I've found that when I've had to tune for lower latency vs throughput, I've tuned nr_requests down from it's default (to as low as 32). The idea being smaller batches equals lower latency.
Also for read_ahead_kb I've found that for sequential reads/writes, increasing this value offers better throughput, but I've found that this option really depends on your workload and IO pattern. For example on a database system that I've recently tuned I changed this value to match a single db page size which helped to reduce read latency. Increasing or decreasing beyond this value proved to hurt performance in my case.

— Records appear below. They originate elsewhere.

/-- The checks of the command word and of MAX_XFER are, word for word, causes of R251. -/
theorem cause_of_errorCheck (i : Instr) (s : State) : ∀ c ∈ errorChecks i s, c.1 → Cause i s c.2 := by
  simp only [errorChecks, List.forall_mem_append, List.forall_mem_cons]
  refine ⟨⟨⟨id, id, id, id, fun hmax => .inr (.inr hmax), nofun⟩, ?_⟩, cause_of_stateCheck i s⟩
  cases hi : fixedLength? i with
  | none => exact nofun
  | some p => exact List.forall_mem_singleton.2 (cause_of_fixedLength hi)

theorem exec_failed_cause {i : Instr} {s t : State} {e : Error} {out : Bytes} (h : exec i s = .next t)
    (hresp : t.resp = some ⟨.failed e, out⟩) : Cause i s e := by
  obtain ⟨c, hmem, hc, rfl⟩ := (exec_endsBy i s).exists_check_of_failed h hresp
  exact cause_of_errorCheck i s c hmem hc

/-! ## Idling (R264) -/

theorem run_of_step_self {M : Host.Core} {s : M.State} (h : M.step s = .next s) (n : Nat) : M.run n s = .next s := by
  induction n with
  | zero => rfl
  | succ n ih => rw [Host.Core.run, h]; exact ih

/-! ## The statements -/

/-- Settles O9: each step of an idle core is idle. -/
theorem idlingChangesNothing : Obligations.IdlingChangesNothing :=
  fun _ n hidle => run_of_step_self (M := core) (step_idle hidle) n

/-- Settles O10: a word that is no command and a command that answers an error leave the state, and OK has status 0. -/
theorem failedCommandChangesNoState : Obligations.FailedCommandChangesNoState := by
  intro s t r a hc h hresp hcode
  cases hd : decode r.word with
  | error d =>
    rw [step_undecoded hc hd] at h
    cases h
    cases hresp
    exact ⟨rfl, rfl⟩
  | ok i =>
    rw [step_decoded hc hd] at h
    obtain ⟨e, rfl⟩ | ⟨S, out, -, rfl⟩ := exec_next h <;> cases hresp
    · exact ⟨rfl, rfl⟩
    · exact absurd rfl hcode

/-- Settles O15: a command ends by its checks, and with a mode in every context it does not stop. -/
theorem firstErrorIsReported : Obligations.FirstErrorIsReported := by
  refine ⟨fun s r d => step_undecoded, fun i s hmode => ?_⟩
  have hstop : exec i s ≠ .fault .contextWithoutMode := by
    obtain ⟨S, st, out, h⟩ := exec_answers hmode i
    rw [h]
    nofun
  exact ⟨fun e => (exec_endsBy i s).eq_of_firstError hstop, (exec_endsBy i s).succeeds_of_noError hstop⟩

/-- Settles O16: the error is that of a check that applies, which is a cause; the one cause of InvalidCommand in a command
is a register number that no word decodes to. -/
theorem errorHasItsCause : Obligations.ErrorHasItsCause := by
  refine ⟨by decide, fun i s t e out => exec_failed_cause, fun s t r out hc h hresp => ?_⟩
  cases hd : decode r.word with
  | error d => exact ⟨d, rfl⟩
  | ok i =>
    rw [step_decoded hc hd] at h
    obtain ⟨reg, rfl, hreg⟩ := exec_failed_cause h hresp
    have hwf : reg.toNat ≤ 4 := of_decide_eq_true (encodeOfDecodeGivesWord _ _ hd).1
    omega

end Sys2Proof.Machine
end

section
/-!
SUPPORT. Reset, CLEAR and the boot sequence (spec/70_reset_and_hazards.md R280, R282, R283): what the registers read right
after reset, and the loading commands as writes that commute, so that their order does not matter to the INIT after them.
-/

namespace Sys2Proof.Machine

/-! ## Readback right after reset (R280) -/

theorem readReg?_reset_word {reg : BitVec 4} (h : reg = 0 ∨ reg = 1 ∨ reg = 2) :
    readReg? reg .reset = some [0, 0, 0, 0] := by
  rcases h with rfl | rfl | rfl <;> decide

theorem readReg?_reset_dword {reg : BitVec 4} (h : reg = 3 ∨ reg = 4) :
    readReg? reg .reset = some [0, 0, 0, 0, 0, 0, 0, 0] := by
  rcases h with rfl | rfl <;> decide

/-! ## The loading commands (R140, R141, R200) -/

/-- LDKEY's write. -/
def Arch.loadKey (k : Key) (S : Arch) : Arch := { S with kstg := k, kstgv := true }

/-- LDIV's write. -/
def Arch.loadIV (v : Block) (S : Arch) : Arch := { S with ivstg := v, ivstgv := true }

/-- CTRLD's write. -/
def Arch.loadCounter (n : Block) (o : Order) (S : Arch) : Arch :=
  { S with nonce := n, cord := o, cval := nonceValue n o, ctrv := true }

/-- On an idle core with no MAX_XFER the request succeeds with no output, and its whole effect on `S` is the write `f`. -/
def Loads (r : Request) (f : Arch → Arch) : Prop :=
  ∀ s : State, s.cmd = none → s.params.maxXfer = none →
    transact s r = some (s.answered (f s.arch) .ok [], ⟨.ok, []⟩)

theorem loads_ldkey (k : Key) : Loads ⟨encode .ldkey, k.toList⟩ (Arch.loadKey k) := fun _ hidle hmax =>
  transact_exactInput (S := fun S k => S.loadKey k) (out := fun _ => []) exec_ldkey rfl hidle (by simp [hmax]) k

theorem loads_ldiv (v : Block) : Loads ⟨encode .ldiv, v.toList⟩ (Arch.loadIV v) := fun _ hidle hmax =>
  transact_exactInput (S := fun S v => S.loadIV v) (out := fun _ => []) exec_ldiv rfl hidle (by simp [hmax]) v

theorem loads_ctrld {ord : BitVec 2} {o : Order} (hord : orderOf? ord = some o) (n : Block) :
    Loads ⟨encode (.ctrld ord), n.toList⟩ (Arch.loadCounter n o) := fun _ hidle hmax =>
  transact_ctrld hidle (by simp [hmax]) hord n

/-! ## Sessions of loads, in any order (R62, R282) -/

theorem session_append {s t u : State} {rs qs : List Request} {as bs : List Response}
    (hfirst : session s rs = some (t, as)) (hsecond : session t qs = some (u, bs)) :
    session s (rs ++ qs) = some (u, as ++ bs) := by
  induction rs generalizing s as with
  | nil => cases hfirst; exact hsecond
  | cons r rs ih =>
    obtain ⟨s', a, as', hr, hrs, rfl⟩ := session_cons.1 hfirst
    exact session_cons.2 ⟨s', a, _, hr, ih hrs, rfl⟩

/-- A session of loads makes their writes in order, and leaves the core idle. -/
theorem session_loads {rs : List Request} {fs : List (Arch → Arch)} (hloads : List.Forall₂ Loads rs fs) {s : State}
    (hidle : s.cmd = none) (hmax : s.params.maxXfer = none) :
    ∃ t, session s rs = some (t, List.replicate rs.length ⟨.ok, []⟩) ∧ t.cmd = none ∧
      t.arch = fs.foldl (fun S f => f S) s.arch := by
  induction hloads generalizing s with
  | nil => exact ⟨s, rfl, hidle, rfl⟩
  | @cons r f rs fs hload _ ih =>
    obtain ⟨t, hrest, hkeeps⟩ := ih (s := s.answered (f s.arch) .ok []) rfl hmax
    exact ⟨t, session_cons.2 ⟨_, _, _, hload s hidle hmax, hrest, rfl⟩, hkeeps⟩

/-- The three loads write different fields, so in any order they leave the same state. -/
theorem foldl_loads_perm {fs : List (Arch → Arch)} {k : Key} {v n : Block} {o : Order}
    (hperm : fs.Perm [Arch.loadKey k, Arch.loadIV v, Arch.loadCounter n o]) (S : Arch) :
    fs.foldl (fun S f => f S) S = ((S.loadKey k).loadIV v).loadCounter n o := by
  refine hperm.foldl_eq' (fun f hf g hg S => ?_) S
  rw [hperm.mem_iff] at hf hg
  simp only [List.mem_cons, List.not_mem_nil, or_false] at hf hg
  rcases hf with rfl | rfl | rfl <;> rcases hg with rfl | rfl | rfl <;> rfl

/-- The three loads in any order, as requests. -/
theorem session_loads_perm {rs : List Request} {k : Key} {v n : Block} {ord : BitVec 2} {o : Order}
    (hord : orderOf? ord = some o)
    (hperm : rs.Perm [⟨encode .ldkey, k.toList⟩, ⟨encode .ldiv, v.toList⟩, ⟨encode (.ctrld ord), n.toList⟩]) {s : State}
    (hidle : s.cmd = none) (hmax : s.params.maxXfer = none) :
    ∃ t, session s rs = some (t, [⟨.ok, []⟩, ⟨.ok, []⟩, ⟨.ok, []⟩]) ∧ t.cmd = none ∧
      t.arch = ((s.arch.loadKey k).loadIV v).loadCounter n o := by
  have hloads : List.Forall₂ Loads
      [⟨encode .ldkey, k.toList⟩, ⟨encode .ldiv, v.toList⟩, ⟨encode (.ctrld ord), n.toList⟩]
      [Arch.loadKey k, Arch.loadIV v, Arch.loadCounter n o] :=
    .cons (loads_ldkey k) (.cons (loads_ldiv v) (.cons (loads_ctrld hord n) .nil))
  obtain ⟨fs, hloads, hfs⟩ := List.perm_comp_forall₂ hperm hloads
  obtain ⟨t, hsession, hcmd, harch⟩ := session_loads hloads hidle hmax
  rw [hperm.length_eq] at hsession
  exact ⟨t, hsession, hcmd, harch.trans (foldl_loads_perm hfs s.arch)⟩

/-! ## The statements -/

/-- Settles O14: the record is the reset record, and each register reads zeros from it. -/
theorem resetValues : Obligations.ResetValues :=
  ⟨rfl, fun _ hreg => exec_rdreg_of_empty rfl (readReg?_reset_word hreg),
    fun _ hreg => exec_rdreg_of_empty rfl (readReg?_reset_dword hreg)⟩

As for other options or settings for block device queues:
max_sectors_kb = I've set this value to match what the hardware allows for a single transfer (check the value of the max_hw_sectors_kb (RO) file in sysfs to see what's allowed)
nomerges = this lets you disable or adjust lookup logic for merging io requests. (turning this off can save you some cpu cycles, but I haven't seen any benefit when changing this for my systems, so I left it default)

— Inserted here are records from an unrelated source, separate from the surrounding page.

-- ==== Sys2Proof/Machine/Accumulator.lean ====
section
/-! DEFINITION. The accumulation family (spec 40_accumulator.md R86 to R89): BIT, CS 0, EVK 2, EVK 3. -/

namespace Sys2Proof.Machine

/-- `BIT v, s, e` (R86): `SHIFT_IN((v, s, e))`, whatever the chip-select level (R87). -/
def execBit (v : Bool) (a b : Nat) (s : State) : Host.Outcome State Fault Refusal :=
  .next (s.shiftIn ⟨v, a, b⟩)

/-- `CS 0` (R88): the state and the output are unchanged. -/
def execCs0 (s : State) : Host.Outcome State Fault Refusal :=
  .next s

/-- `EVK 2` (R89): the state and the output are unchanged. -/
def execEvk2 (s : State) : Host.Outcome State Fault Refusal :=
  .next s

/-- `EVK 3` (R89): the state and the output are unchanged. -/
def execEvk3 (s : State) : Host.Outcome State Fault Refusal :=
  .next s

end Sys2Proof.Machine
end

rq_affinity = I haven't tried this yet, but here is the explanation behind it from the kernel docs
If this option is '1', the block layer will migrate request completions to the
cpu "group" that originally submitted the request. For some workloads this
provides a significant reduction in CPU cycles due to caching effects.
For storage configurations that need to maximize distribution of completion
processing setting this option to '2' forces the completion to run on the
requesting cpu (bypassing the "group" aggregation logic)"

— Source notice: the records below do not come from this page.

-- ==== Sys2Proof/Machine/Reference.lean ====
section
/-! DEFINITION. The facts the document fixes about the reference device's schema (spec 41_frame_decoder.md R117, R118). A predicate on schemas; the machine runs with any well-formed schema (R10). -/

namespace Sys2Proof

/-- The text a field shows for a value, where its transform covers that value (R109). -/
def FieldDesc.labelOf (d : FieldDesc) (v : Nat) : Option String :=
  (Machine.render 0 0 d.xform (BitVec.ofNat 32 v)).toOption

/-- R117 and R118 on a schema: ids 0 to 12 present and no other; 5, 8, 11 empty; register 0 exactly
INT, Prescaler, AutoCal; register 6 holds RF Output Power; the labels the document gives. -/
structure Schema.IsReference (sch : Schema) : Prop where
  domain : ∀ reg : RegId, (sch.lookup reg).isSome = decide (reg.toNat ≤ 12)
  reserved : ∀ reg : RegId, reg.toNat = 5 ∨ reg.toNat = 8 ∨ reg.toNat = 11 → sch.lookup reg = some []
  register0 : ∃ int pre cal, sch.lookup 0 = some [int, pre, cal] ∧
    int.name = "INT" ∧ int.xform = .identity ∧ 7 ≤ int.width ∧
    pre.name = "Prescaler" ∧ pre.labelOf 1 = some "8/9" ∧
    cal.name = "AutoCal" ∧ cal.labelOf 1 = some "Enabled"
  register6 : ∃ fs, sch.lookup 6 = some fs ∧ ∃ d ∈ fs, d.name = "RF Output Power" ∧ d.width = 2 ∧
    d.labelOf 0 = some "-4dBm" ∧ d.labelOf 1 = some "-1dBm" ∧
    d.labelOf 2 = some "+2dBm" ∧ d.labelOf 3 = some "+5dBm"

end Sys2Proof
end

scheduler = you said that you tried deadline and noop. I've tested both noop and deadline, but have found deadline win's out for the testing I've done most recently for a database server.
NOOP performed well, but for our database server I was still able to achieve better performance adjusting the deadline scheduler.
Options for deadline scheduler located under /sys/block/{sd,cciss,dm-}*/queue/iosched/ :
fifo_batch = kind of like nr_requests, but specific to the scheduler. Rule of thumb is tune this down for lower latency or up for throughput. Controls the batch size of read and write requests.
write_expire = sets the expire time for write batches default is 5000ms. Once again decrease this value decreases your write latency while increase the value increases throughput.
read_expire = sets the expire time for read batches default is 500ms. Same rules apply here.
front_merges = I tend to turn this off, and it's on by default. I don't see the need for the scheduler to waste cpu cycles trying to front merge IO requests.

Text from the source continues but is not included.